Tuesday, May 7, 2024: 8 for the month; 72 for the quarter, 271 for the year
37106, conf, BR, Carlsbad 3A UTFH,
Monday, May 6, 2024: 7 for the month; 71 for the quarter, 270 for the year
39348, conf, Hess, TI-T Lalim-157-95-0214H-3,
Sunday, May 5, 2024: 6 for the month; 70 for the quarter, 269 for the year
40277, conf, BR, Carlsbad 1B UTFH,
Saturday, May 4, 2024: 5 for the month; 69 for the quarter, 268 for the year
39465,
conf, Hess, EN-Bakke-157-93-1522H-6,
RBN Energy: E&Ps' 2023 organic reserve replacement metrics weaken, spurring M&A consolidation. Archived.
U.S. E&Ps’ dramatic strategic shift from prioritizing growth to
focusing on cash flow generation and shareholder returns has resulted in
more earnings-call talk about dividends and share buybacks and less
discussion about efforts to replenish and build their proven oil and gas
reserves — a critically important factor in establishing company value.

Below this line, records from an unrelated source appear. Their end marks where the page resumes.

def faultInfo (s : State) (f : FaultReq) (sd : Side) (slot : Nat) (pc : Word) : FaultInfo :=
  { code := f.code, sq := sd, slot := BitVec.ofNat 12 slot, e := false, fl := false, lvl := f.lvl,
    time := BitVec.ofNat 64 s.now, pc := pc, addr := f.addr, val := f.val, info := f.info, probe := f.probe,
    cmd := none }

/-- TAKING AN EXCEPTION: the fault of the executing instruction. The stop record takes the code, the PC, which stays at
the faulting word, and the fields of Table 17.2; the sequencer stops; the partition's halt line rises. -/
def raiseFault (s : State) (f : FaultReq) : State :=
  modSeq (recordFault s (curKey s) (faultInfo s f s.cur.side s.cur.slot (curSeq s).pc))
    (fun q => { q with status := .faulted, why := .none })

/-- The fault of a context's sequencer that stands at its word, in a slot or not (R339, R363). One in the pin wait of
`hinv` stays in it (R320). -/
def raiseCtxFault (s : State) (key : Nat) (sd : Side) (f : FaultReq) : State :=
  let c := ctxAt s key
  let slot := match c.place with | .inSlot n => n | .mirror n => n | .out => c.lastSlot
  modCtx (recordFault s key (faultInfo s f sd slot (seqOf c sd).pc)) key (fun c =>
    let q := seqOf c sd
    setSeq c sd { q with status := (match q.status with | .pinWait h => .pinWait h | _ => .faulted), why := .none })

/-- The fault of an engine command (R197, R360, R361): in its context's record while that context lives, else in the
detached record of its cluster. -/
def raiseCmdFault (s : State) (id : Nat) (i : Issuer) (f : FaultReq) : State :=
  let g := { faultInfo s f i.side i.slot i.pc with e := true, cmd := some id }
  match tabGet s.ctxs i.ctx with
  | some c =>
    if c.task = i.task && c.iter = i.iter && c.part = i.part then recordFault s i.ctx g
    else recordDetached s (clusterOfCore i.core) i.part g
  | none => recordDetached s (clusterOfCore i.core) i.part g

/-! ### Device-memory fields, banks and poison (R158, R164, R165) -/

/-- A bank by stack and stack-local number. -/
def bankId (stack bank : Nat) : Nat := 2048 * stack + bank
def dieOfBank (bank : Nat) : Nat := bank / 2048 / 2
def bankOfLine (line : Nat) : Nat := bankId (stackOf (128 * line)) (bankOf (128 * line))

/-- The bank runs a wave. -/
def inWave (s : State) (bank : Nat) : Bool :=
  match (dieAt s (dieOfBank bank)).wave with
  | some w => w.banks.contains bank
  | none => false

/-! ### Frames and requests (R375) -/

/-- The priority class of a message (Table 18.5): responses 4, management 6, requests 3. -/
def msgClass (link code : Nat) : Nat :=
  if link = 0 then
    if code = 0x06 || code = 0x07 || code = 0x08 || code = 0x0B || code = 0x0C then 4
    else if 0x10 ≤ code then 6 else 3
  else if code = 0x06 || code = 0x07 then 4 else 3

/-- A frame of a message with its sequence number: the Ethertype of its transport, and as acknowledgement the number that
its class expects next from the partner (Table 18.6). -/
def frameOf (s : State) (n : Nat) (m : Msg) : Frame :=
  { eth := if m.link = 0 then s.ethAht else s.ethBft, ver := 1, seq := BitVec.ofNat 32 n
    ack := BitVec.ofNat 32 (tabD (linkAt s m.link).rxNext (msgClass m.link m.code) 0)
    snode := if m.link = 0 then 0 else s.node.toNat, msg := m }

/-- A frame is numbered in its class, and sent, or held while its port is down or its class is paused; it stays until
acknowledged. -/
def sendMsg (s : State) (m : Msg) : State :=
  let l := linkAt s m.link
  let cls := msgClass m.link m.code
  let n := tabD l.txNext cls 0
  let hold : Bool := !l.up || l.paused.contains cls
  let l1 := { l with txNext := tabPut l.txNext cls (n + 1), unacked := if hold then l.unacked else l.unacked ++ [(n, m)],
                     held := if hold then l.held ++ [(n, m)] else l.held }
  let s1 := setLink s m.link l1
  if hold then s1 else { s1 with out := s1.out ++ [frameOf s n m] }

/-- The frames a port holds that may go now. -/
def flushHeld (s : State) (link : Nat) : State :=
  let l := linkAt s link
  if l.up then
    let go := l.held.filter (fun e => !l.paused.contains (msgClass link e.2.code))
    let l1 := { l with unacked := l.unacked ++ go
                       held := l.held.filter (fun e => l.paused.contains (msgClass link e.2.code)) }
    let s1 := setLink s link l1
    { s1 with out := s1.out ++ go.map (fun e => frameOf s e.1 e.2) }
  else s

/-- A message to the host. -/
def hostMsg (code part tag addr status : Nat) (ps : Bool) (payload : List Byte) : Msg :=
  { link := 0, dnode := 0, code := code, part := part, tag := tag, addr := addr, status := status, ps := ps
    payload := payload }

/-- A message to the host, or to the node of its fabric-window address. -/
def linesOfMsg (code part tag addr : Nat) (link : Nat) (payload : List Byte) : Msg :=
  { link := link, dnode := if link = 0 then 0 else bitsOf addr 39 11, code := code, part := part, tag := tag, addr := addr
    status := 0, ps := false, payload := payload }

/-- A request whose answer is awaited; its tag is the number of the operation. -/
def sendAsk (s : State) (who : Asker) (code addr extra link part : Nat) (payload : List Byte) : State :=
  let tag := s.ids
  let s1 := { s with ids := tag + 1, asks := tabPut s.asks tag ⟨who, code, addr, extra, link, s.now⟩ }
  sendMsg s1 (linesOfMsg code part tag addr link payload)

def hasAsk (s : State) (p : Ask → Bool) : Bool := s.asks.any (fun e => p e.2)

/-! ### Links between dies and to the stacks, and a line's home (R8, R238, R378) -/

/-- The shared edges on the way from one die to another and back: 0 is 0–1, 1 is 2–3, 2 is 0–2, 3 is 1–3 (R8). -/
def edgesBetween (a b : Nat) : List Nat :=
  match min a b, max a b with
  | 0, 1 => [0] | 2, 3 => [1] | 0, 2 => [2] | 1, 3 => [3] | 0, 3 => [0, 3, 1, 2] | 1, 2 => [0, 2, 1, 3] | _, _ => []

/-- A failed edge lies between two dies: traffic is never routed around it (R8, R378). -/
def diesCut (s : State) (a b : Nat) : Bool := s.edgeDown.any (fun l => (edgesBetween a b).contains l)

/-- The edges and the stack interface between a core and a device line's stack. -/
def deviceLinks (core pa : Nat) : List Nat :=
  (16 + stackOf pa) :: edgesBetween (dieOfCluster (clusterOfCore core)) (stackOf pa / 2)

/-- A failed link lies between a core and a device line: traffic is never routed around it (R378). -/
def lineCut (s : State) (core line : Nat) : Bool := s.edgeDown.any (fun l => (deviceLinks core (128 * line)).contains l)

def isFaceted (e : DirEntry) : Bool :=
  match e.st with
  | .faceted _ => true
  | .gathering => true
  | _ => false

def hostOwns (s : State) (line : Nat) : Bool := decide ((dirAt s line).st = .owned .host)

/-- A write at the line's home waits until the host has dropped its copy, and what reaches the line meanwhile waits too: a
write-through (R235, R238, R249), or a write of the device itself to a context block. -/
def lineBusy (s : State) (line : Nat) : Bool :=
  s.wts.any (fun e => lineOf e.2.pa = line && e.2.phase = .hostCopy) ||
    (s.blockq.any (fun e => lineOf e.pa = line) && decide ((dirAt s line).st ≠ .owned .host))

/-- An access at a line's home: its channel may open the row for it (R345; log entry 27), and does unless the slice holds
the line. -/
def noteChannel (s : State) (line : Nat) : State := { s with chan := s.chan ++ [(line, inSlice s line)] }

/-! ### Waiters of other packages (R339, R376) -/

/-- The fabric port that leads to a node (R376), as a link number. -/
def routeOf (s : State) (node : Nat) : Nat := 1 + tabD s.routes node 0

/-- A core of the die that a port, or with 0 the host port, stands on: where a request from outside comes from. -/
def portCore (link : Nat) : Nat := 384 * ((link - 1) / 2)

/-- A frame of the Bolvia fabric transport. -/
def sendBft (s : State) (node code part tag addr status : Nat) (ps : Bool) (payload : List Byte) : State :=
  sendMsg s { link := routeOf s node, dnode := node, code := code, part := part, tag := tag, addr := addr, status := status,
              ps := ps, payload := payload }

/-- One waiter evaluated at its word's home: woken, or kept. While the home has not the word's value there is none to
evaluate. -/
def wakeWaiter (s : State) (w : Waiter) : State :=
  let line := lineOf w.pa
  if hostOwns s line || isFaceted (dirAt s line) || lineBusy s line || poisoned s w.pa ||
      lineCut s (portCore (routeOf s w.snode)) line || (memWord s.mem w.pa).toNat < w.target.toNat then
    { s with waiters := s.waiters ++ [w] }
  else sendBft s w.snode 0x07 w.part w.tag w.pa 0 false (leBytes 8 (memWord s.mem w.pa).toNat)

def wakeWaiters (s : State) : State := s.waiters.foldl wakeWaiter { s with waiters := [] }

/-- The waiters of other packages on the words among `n` bytes of device memory are evaluated after an operation on them
(R339). -/
def wakeOthers (s : State) (pa n : Nat) : State :=
  let mine (w : Waiter) : Bool := decide (w.pa < pa + n) && decide (pa < w.pa + 8)
  if s.waiters.any mine then
    s.waiters.foldl (fun t w => if mine w then wakeWaiter t w else { t with waiters := t.waiters ++ [w] })
      { s with waiters := [] }
  else s

/-! ### Waiters on counters of this package (R339, R357) -/

/-- The bytes a write-through covers. -/
def Wt.size (w : Wt) : Nat := match w.kind with | .store => w.bytes.length | .half .. => 1 | _ => 8

/-- A store of the program, as against a counter add. -/
def Wt.isStore (w : Wt) : Bool := match w.kind with | .store => true | .half .. => true | _ => false

/-- The write covers a byte of a range. -/
def Wt.covers (w : Wt) (pa n : Nat) : Bool := decide (w.pa < pa + n) && decide (pa < w.pa + w.size)

/-- A store or add of the sequencer itself that covers a byte of the word is still on its way there (R219). -/
def seqWtOver (s : State) (key : Nat) (sd : Side) (pa n : Nat) : Bool :=
  let c := ctxAt s key
  s.wts.any (fun e => e.2.ctx = key && e.2.task = c.task && e.2.iter = c.iter && e.2.side = sd && e.2.cmd.isNone &&
    e.2.covers pa n)

/-- The ceiling of `cwaitx` is exceeded. -/
def overCeiling (v : Word) : Option Word → Bool
  | some c => decide (c.toNat < v.toNat)
  | none => false

def overrun (va v : Word) : FaultReq := ⟨0x0B, va, v, 0, 0, none⟩

/-- A WAITER EVALUATED against a value of its counter: it is satisfied once the value meets its target. A ceiling exceeded
then faults at once, or during a halt at the release. -/
def evalWaiter (s : State) (key : Nat) (sd : Side) (v : Word) : State :=
  let c := ctxAt s key
  match (seqOf c sd).status with
  | .waiting (.counter _ va target ceil) =>
    if v.toNat < target.toNat then s
    else
      let ovr := overCeiling v ceil
      if ovr && !(partAt s c.part).line then raiseCtxFault s key sd (overrun va v)
      else
        modCtx s key (fun c => setSeq c sd { seqOf c sd with
          status := .waiting (.satisfied (if ovr then some (va, v) else none)) })
  | _ => s

/-- The device-memory address of the counter that a sequencer waits on; `none` for one served elsewhere. -/
def waitsOn (s : State) (q : Seq) : Option Nat :=
  match q.status with
  | .waiting (.counter pa ..) =>
    if pa < 0x8000000000 then some pa
    else if 0x4000000000000 ≤ pa && pa < 0x8000000000000 && bitsOf pa 39 11 = s.node.toNat then some (pa % 0x8000000000)
    else none
  | _ => none

def wakeSide (pa n : Nat) (key : Nat) (s : State) (sd : Side) : State :=
  let c := ctxAt s key
  match waitsOn s (seqOf c sd) with
  | some w =>
    if decide (w < pa + n) && decide (pa < w + 8) && !poisoned s w && !seqWtOver s key sd w 8 then
      evalWaiter s key sd (memWord s.mem w)
    else s
  | none => s

/-- The waiters on the counters among `n` bytes of device memory, this package's in the order of their hart slots and other
packages', are evaluated after an operation on them (R339, R355). -/
def wakeLocal (s : State) (pa n : Nat) : State :=
  if 0x8000000000 ≤ pa then s
  else wakeOthers ((byHart s.ctxs).foldl (fun s e => wakeSide pa n e.1 (wakeSide pa n e.1 s .a) .x) s) pa n

/-! ### Time, saturation and the event log -/

/-- The record of an event: 64 bytes, little-endian, of a number built from its fields. -/
abbrev EventRec := Nat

The emphasis on financial results has largely masked a sizable increase
in the costs E&Ps are incurring to organically replace their
reserves and a significant decrease in the volumes replaced. In today’s
RBN blog, we’ll analyze the weakening in reserve replacement metrics
over the last two years, a trend that has led many producers to grow
their reserves through M&A.
First, let’s define oil and gas reserves and review how they are reported by producers. As we explained in an earlier blog on reserve replacement,
proved reserves are quantities of crude oil, natural gas and NGLs
assumed to have at least a 90% chance of eventual recovery under
existing economic and operating conditions. Oil and gas companies are
mandated to report their proved reserves annually in their 10-Ks. The
changes result from several factors:
- Extensions and discoveries, the most impactful, are
reserves unlocked through the development of existing fields and
successful exploration of new properties. These additions are funded by
the company’s annual organic — or “finding and development” — capital
spending. The level and effectiveness of this investment is critical to
the long-term sustainability of an E&P.
- Revisions of previous estimates primarily result
from changes in commodity prices — lower prices can make certain volumes
uneconomic to produce, while higher realizations nudge volumes into the
proved category. Poor well performance can also reduce estimates of
future recoverable volumes from a field.
- Purchases and divestitures reflect the net result of M&A activity.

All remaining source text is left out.